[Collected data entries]
******

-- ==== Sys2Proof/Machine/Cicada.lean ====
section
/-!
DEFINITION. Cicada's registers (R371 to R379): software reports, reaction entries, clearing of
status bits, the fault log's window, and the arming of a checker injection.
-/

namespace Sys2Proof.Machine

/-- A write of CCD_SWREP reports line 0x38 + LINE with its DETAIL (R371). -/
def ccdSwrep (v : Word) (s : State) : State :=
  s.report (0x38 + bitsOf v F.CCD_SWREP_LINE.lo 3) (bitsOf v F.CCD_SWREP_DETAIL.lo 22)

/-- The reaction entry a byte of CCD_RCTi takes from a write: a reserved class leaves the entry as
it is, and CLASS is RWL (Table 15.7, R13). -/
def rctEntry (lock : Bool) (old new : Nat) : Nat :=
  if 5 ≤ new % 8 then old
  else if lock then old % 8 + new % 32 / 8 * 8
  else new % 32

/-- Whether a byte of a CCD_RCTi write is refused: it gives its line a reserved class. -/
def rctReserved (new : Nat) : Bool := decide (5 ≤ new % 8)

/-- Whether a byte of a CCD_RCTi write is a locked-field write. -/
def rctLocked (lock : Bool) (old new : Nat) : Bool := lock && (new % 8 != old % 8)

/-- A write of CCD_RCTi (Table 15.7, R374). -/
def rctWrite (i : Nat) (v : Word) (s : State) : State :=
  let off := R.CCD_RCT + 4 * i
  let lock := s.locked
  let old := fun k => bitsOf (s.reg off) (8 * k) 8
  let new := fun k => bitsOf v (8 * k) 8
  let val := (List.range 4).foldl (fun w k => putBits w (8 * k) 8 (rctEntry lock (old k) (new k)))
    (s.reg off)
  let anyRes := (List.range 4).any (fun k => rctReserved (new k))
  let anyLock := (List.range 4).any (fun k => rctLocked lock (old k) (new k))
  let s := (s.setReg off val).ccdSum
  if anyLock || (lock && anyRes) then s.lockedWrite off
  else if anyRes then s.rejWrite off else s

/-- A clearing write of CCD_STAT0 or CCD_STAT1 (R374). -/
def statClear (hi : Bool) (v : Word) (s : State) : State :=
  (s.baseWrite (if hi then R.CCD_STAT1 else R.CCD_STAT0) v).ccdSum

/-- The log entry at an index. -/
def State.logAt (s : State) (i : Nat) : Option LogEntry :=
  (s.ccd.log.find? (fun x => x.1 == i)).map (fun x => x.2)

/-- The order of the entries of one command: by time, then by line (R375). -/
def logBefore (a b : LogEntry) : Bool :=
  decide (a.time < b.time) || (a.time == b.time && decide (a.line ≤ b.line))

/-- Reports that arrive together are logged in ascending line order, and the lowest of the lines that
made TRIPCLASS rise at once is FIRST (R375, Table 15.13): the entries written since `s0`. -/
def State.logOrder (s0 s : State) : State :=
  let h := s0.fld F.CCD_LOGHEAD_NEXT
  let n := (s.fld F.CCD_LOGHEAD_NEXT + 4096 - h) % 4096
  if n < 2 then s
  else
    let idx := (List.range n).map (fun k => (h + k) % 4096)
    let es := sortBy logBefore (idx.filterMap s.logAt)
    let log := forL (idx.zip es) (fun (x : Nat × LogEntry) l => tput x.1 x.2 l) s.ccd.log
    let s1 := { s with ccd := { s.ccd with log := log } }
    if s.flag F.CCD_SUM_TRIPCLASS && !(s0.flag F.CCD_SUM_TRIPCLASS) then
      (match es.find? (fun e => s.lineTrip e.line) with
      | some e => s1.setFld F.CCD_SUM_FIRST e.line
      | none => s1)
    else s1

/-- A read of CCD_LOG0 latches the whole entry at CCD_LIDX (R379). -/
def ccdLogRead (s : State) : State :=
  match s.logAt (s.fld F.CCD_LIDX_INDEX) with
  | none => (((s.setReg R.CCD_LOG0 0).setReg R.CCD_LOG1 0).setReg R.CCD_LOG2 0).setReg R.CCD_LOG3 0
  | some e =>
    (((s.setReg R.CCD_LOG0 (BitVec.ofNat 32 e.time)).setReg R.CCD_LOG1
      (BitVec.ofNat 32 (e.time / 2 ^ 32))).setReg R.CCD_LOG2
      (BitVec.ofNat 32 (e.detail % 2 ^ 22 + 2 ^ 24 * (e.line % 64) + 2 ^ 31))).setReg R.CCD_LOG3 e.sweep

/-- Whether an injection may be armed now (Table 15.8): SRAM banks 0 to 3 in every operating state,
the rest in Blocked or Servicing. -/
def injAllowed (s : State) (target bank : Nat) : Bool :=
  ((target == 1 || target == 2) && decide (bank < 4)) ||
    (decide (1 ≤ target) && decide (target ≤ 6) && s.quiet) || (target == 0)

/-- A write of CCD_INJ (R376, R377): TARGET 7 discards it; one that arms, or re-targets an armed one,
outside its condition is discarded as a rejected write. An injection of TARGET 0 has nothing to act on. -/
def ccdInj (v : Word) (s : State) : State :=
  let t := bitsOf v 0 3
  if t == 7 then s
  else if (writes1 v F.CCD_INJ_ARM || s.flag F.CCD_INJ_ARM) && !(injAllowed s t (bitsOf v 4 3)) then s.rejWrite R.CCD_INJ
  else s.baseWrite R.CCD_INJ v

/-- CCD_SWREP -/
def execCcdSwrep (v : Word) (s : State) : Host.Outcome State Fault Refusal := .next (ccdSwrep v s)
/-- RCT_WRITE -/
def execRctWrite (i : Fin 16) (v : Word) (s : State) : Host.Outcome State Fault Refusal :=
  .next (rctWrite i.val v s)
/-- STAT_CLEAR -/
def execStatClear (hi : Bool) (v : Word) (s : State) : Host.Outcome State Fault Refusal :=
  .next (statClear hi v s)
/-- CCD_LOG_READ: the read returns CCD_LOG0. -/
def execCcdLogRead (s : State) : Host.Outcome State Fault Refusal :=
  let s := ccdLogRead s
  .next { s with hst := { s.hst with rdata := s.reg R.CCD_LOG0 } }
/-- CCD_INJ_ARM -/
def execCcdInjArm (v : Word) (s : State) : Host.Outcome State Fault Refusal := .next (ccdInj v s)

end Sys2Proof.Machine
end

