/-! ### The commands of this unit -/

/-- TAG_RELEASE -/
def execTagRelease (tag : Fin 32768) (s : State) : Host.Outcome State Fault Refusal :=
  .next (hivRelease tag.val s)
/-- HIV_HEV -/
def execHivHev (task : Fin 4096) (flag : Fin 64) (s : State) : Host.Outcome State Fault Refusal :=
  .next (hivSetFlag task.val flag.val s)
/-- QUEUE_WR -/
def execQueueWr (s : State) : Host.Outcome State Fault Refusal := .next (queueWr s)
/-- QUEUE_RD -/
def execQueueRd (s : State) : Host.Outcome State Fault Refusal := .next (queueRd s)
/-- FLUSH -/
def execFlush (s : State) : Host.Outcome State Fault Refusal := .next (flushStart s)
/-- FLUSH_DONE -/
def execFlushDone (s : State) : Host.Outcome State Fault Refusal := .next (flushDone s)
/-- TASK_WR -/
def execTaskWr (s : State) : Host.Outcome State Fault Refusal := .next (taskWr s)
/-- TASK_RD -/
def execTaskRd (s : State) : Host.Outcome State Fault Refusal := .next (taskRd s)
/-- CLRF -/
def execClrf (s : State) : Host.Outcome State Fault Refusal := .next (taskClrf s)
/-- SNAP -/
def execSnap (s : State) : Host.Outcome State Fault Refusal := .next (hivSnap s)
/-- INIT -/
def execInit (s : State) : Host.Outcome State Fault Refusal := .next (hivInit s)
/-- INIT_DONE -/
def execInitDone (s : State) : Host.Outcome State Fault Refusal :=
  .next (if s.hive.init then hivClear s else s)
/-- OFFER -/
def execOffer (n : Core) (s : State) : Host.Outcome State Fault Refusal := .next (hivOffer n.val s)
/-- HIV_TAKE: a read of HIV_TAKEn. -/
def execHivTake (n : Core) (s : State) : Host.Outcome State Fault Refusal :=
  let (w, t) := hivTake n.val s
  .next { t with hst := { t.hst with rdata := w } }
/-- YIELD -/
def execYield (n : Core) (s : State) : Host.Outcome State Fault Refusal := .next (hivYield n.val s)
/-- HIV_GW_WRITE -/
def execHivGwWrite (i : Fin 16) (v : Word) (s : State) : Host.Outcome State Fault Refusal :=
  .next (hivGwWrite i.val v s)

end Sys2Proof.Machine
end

******

_Task item_
Above are records; repeat only the lines starting at the line with "def ccdSwrep (v" and ending at the line with "if 5 ≤ new % 8 then old", exactly as they appear, both included.

_Result below_
def ccdSwrep (v : Word) (s : State) : State :=
  s.report (0x38 + bitsOf v F.CCD_SWREP_LINE.lo 3) (bitsOf v F.CCD_SWREP_DETAIL.lo 22)

/-- The reaction entry a byte of CCD_RCTi takes from a write: a reserved class leaves the entry as
it is, and CLASS is RWL (Table 15.7, R13). -/
def rctEntry (lock : Bool) (old new : Nat) : Nat :=
  if 5 ≤ new % 8 then old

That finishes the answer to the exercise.